▶ [Work request]:
Will you write out all the entries below exactly?
### Data
-- ==== Sys2Proof/Machine/State.lean ====
section
/-! DEFINITION. The state of the MW-CX7A as plain data: strands, cores, bindings, near-memory engines, archive, Librarian,
host attachment, links, power and boot, and the model's own calendar of pending effects (log entry 1); `State.reset`. -/

namespace Sys2Proof.Machine

/-! ### How a step can stop -/

/-- Reasons for which the model's machine stops. -/
inductive Fault where
  /-- `exec` was asked to issue an instruction although no strand has its issue turn; raised by every encoded instruction
  outside a step. Safe: the hardware has no such moment (log entry 8). -/
  | noTurn
  /-- The package has no power and no cold reset is waiting; raised by `step`. Safe: the hardware does nothing either. -/
  | poweredOff
  deriving DecidableEq, Repr

/-- Reasons for which an instruction has no meaning. -/
inductive Refusal where
  /-- The instruction is not modelled yet; raised by an arm of `exec`. Safe. -/
  | notModelled (mnemonic : String)
  deriving DecidableEq, Repr

/-! ### Memory -/

/-- Byte memory as cells with strictly rising addresses and no zero byte: an unlisted address reads as 0 (log entry 3). -/
abbrev Mem := List Host.Cell

/-- The canonical form of a memory whose addresses all lie above a bound. -/
def Mem.wfFrom : Option Nat → Mem → Bool
  | _, [] => true
  | lo, (a, b) :: m => (match lo with | none => true | some l => decide (l < a)) && b != 0 && Mem.wfFrom (some a) m

/-- The canonical form: addresses strictly rising, no entry equal to the value of an unlisted address. -/
def Mem.wf (m : Mem) : Bool := Mem.wfFrom none m

/-! ### Strands -/

/-- The translation of a range that an access in flight has sampled (R330): address space, first address, bytes, the epoch it
carries, and the place of the sample in the order of the model's calendar. -/
structure Sample where
  asid : Nat
  va : Nat
  n : Nat
  epoch : Nat
  stamp : Nat
  deriving DecidableEq, Repr

/-- A hold on the later accesses of a strand (R47, R105, R106): accesses numbered from `start` wait (only stores, atomics
and arrivals when `stores`) until every need is met; the pushes are then made. A mark's hold waits for its partner. -/
structure Hold where
  id : Nat
  start : Nat
  stores : Bool
  needs : List Need
  /-- Tag and ordinal of a mark whose partner has not issued (R105). -/
  mark : Option (Nat × Nat)
  pushP : Bool
  pushN : Bool
  /-- A fence at core scope: it holds no LS access of the strand behind its earlier LS accesses (R106). -/
  lsFree : Bool
  deriving DecidableEq, Repr

/-- A token in a FIFO (R37), with the accesses ordered before its push that have still to perform at a wider scope than the core (strand and
number), and the holds it hands on (R47, R104). -/
structure Token where
  acc : List (StrandId × Nat) := []
  needs : List Need := []
  deriving DecidableEq, Repr

/-- A token FIFO (R16, R37-R39): its tokens oldest first, the slots reserved, and the pops made in the present cycle. -/
structure Fifo where
  toks : List Token := []
  resv : Nat := 0
  popped : Nat := 0
  deriving DecidableEq, Repr

/-- An access of the strand that has not performed at every scope (R102, R106): its number, whether it loads, whether it has performed at
core scope, its unit, and the translations it sampled (R330). -/
structure Out where
  seq : Nat
  load : Bool
  core : Bool
  unit : MemUnit
  samples : List Sample
  deriving DecidableEq, Repr

/-- A result in flight (R343): issue order, DT of its write, what it writes, whether the data has arrived. -/
structure Flight where
  ord : Nat
  w : Nat
  res : Result
  ready : Bool
  /-- Issued at system level: `w` counts the core's own cycles (R349). -/
  sys : Bool
  /-- An arithmetic result, for which a tfence waits (R72). -/
  arith : Bool
  /-- The tokens that a scalar load popped, once its data has an uncorrectable error (R40, R179). -/
  pops : List (Fin 8 × Token)
  deriving DecidableEq, Repr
######
▶ [Solution to this problem]:
-- ==== Sys2Proof/Machine/State.lean ====
section
/-! DEFINITION. The state of the MW-CX7A as plain data: strands, cores, bindings, near-memory engines, archive, Librarian,
host attachment, links, power and boot, and the model's own calendar of pending effects (log entry 1); `State.reset`. -/

namespace Sys2Proof.Machine

/-! ### How a step can stop -/

/-- Reasons for which the model's machine stops. -/
inductive Fault where
  /-- `exec` was asked to issue an instruction although no strand has its issue turn; raised by every encoded instruction
  outside a step. Safe: the hardware has no such moment (log entry 8). -/
  | noTurn
  /-- The package has no power and no cold reset is waiting; raised by `step`. Safe: the hardware does nothing either. -/
  | poweredOff
  deriving DecidableEq, Repr

/-- Reasons for which an instruction has no meaning. -/
inductive Refusal where
  /-- The instruction is not modelled yet; raised by an arm of `exec`. Safe. -/
  | notModelled (mnemonic : String)
  deriving DecidableEq, Repr

/-! ### Memory -/

/-- Byte memory as cells with strictly rising addresses and no zero byte: an unlisted address reads as 0 (log entry 3). -/
abbrev Mem := List Host.Cell

/-- The canonical form of a memory whose addresses all lie above a bound. -/
def Mem.wfFrom : Option Nat → Mem → Bool
  | _, [] => true
  | lo, (a, b) :: m => (match lo with | none => true | some l => decide (l < a)) && b != 0 && Mem.wfFrom (some a) m

/-- The canonical form: addresses strictly rising, no entry equal to the value of an unlisted address. -/
def Mem.wf (m : Mem) : Bool := Mem.wfFrom none m

/-! ### Strands -/

/-- The translation of a range that an access in flight has sampled (R330): address space, first address, bytes, the epoch it
carries, and the place of the sample in the order of the model's calendar. -/
structure Sample where
  asid : Nat
  va : Nat
  n : Nat
  epoch : Nat
  stamp : Nat
  deriving DecidableEq, Repr

/-- A hold on the later accesses of a strand (R47, R105, R106): accesses numbered from `start` wait (only stores, atomics
and arrivals when `stores`) until every need is met; the pushes are then made. A mark's hold waits for its partner. -/
structure Hold where
  id : Nat
  start : Nat
  stores : Bool
  needs : List Need
  /-- Tag and ordinal of a mark whose partner has not issued (R105). -/
  mark : Option (Nat × Nat)
  pushP : Bool
  pushN : Bool
  /-- A fence at core scope: it holds no LS access of the strand behind its earlier LS accesses (R106). -/
  lsFree : Bool
  deriving DecidableEq, Repr

/-- A token in a FIFO (R37), with the accesses ordered before its push that have still to perform at a wider scope than the core (strand and
number), and the holds it hands on (R47, R104). -/
structure Token where
  acc : List (StrandId × Nat) := []
  needs : List Need := []
  deriving DecidableEq, Repr

/-- A token FIFO (R16, R37-R39): its tokens oldest first, the slots reserved, and the pops made in the present cycle. -/
structure Fifo where
  toks : List Token := []
  resv : Nat := 0
  popped : Nat := 0
  deriving DecidableEq, Repr

/-- An access of the strand that has not performed at every scope (R102, R106): its number, whether it loads, whether it has performed at
core scope, its unit, and the translations it sampled (R330). -/
structure Out where
  seq : Nat
  load : Bool
  core : Bool
  unit : MemUnit
  samples : List Sample
  deriving DecidableEq, Repr

/-- A result in flight (R343): issue order, DT of its write, what it writes, whether the data has arrived. -/
structure Flight where
  ord : Nat
  w : Nat
  res : Result
  ready : Bool
  /-- Issued at system level: `w` counts the core's own cycles (R349). -/
  sys : Bool
  /-- An arithmetic result, for which a tfence waits (R72). -/
  arith : Bool
  /-- The tokens that a scalar load popped, once its data has an uncorrectable error (R40, R179). -/
  pops : List (Fin 8 × Token)
  deriving DecidableEq, Repr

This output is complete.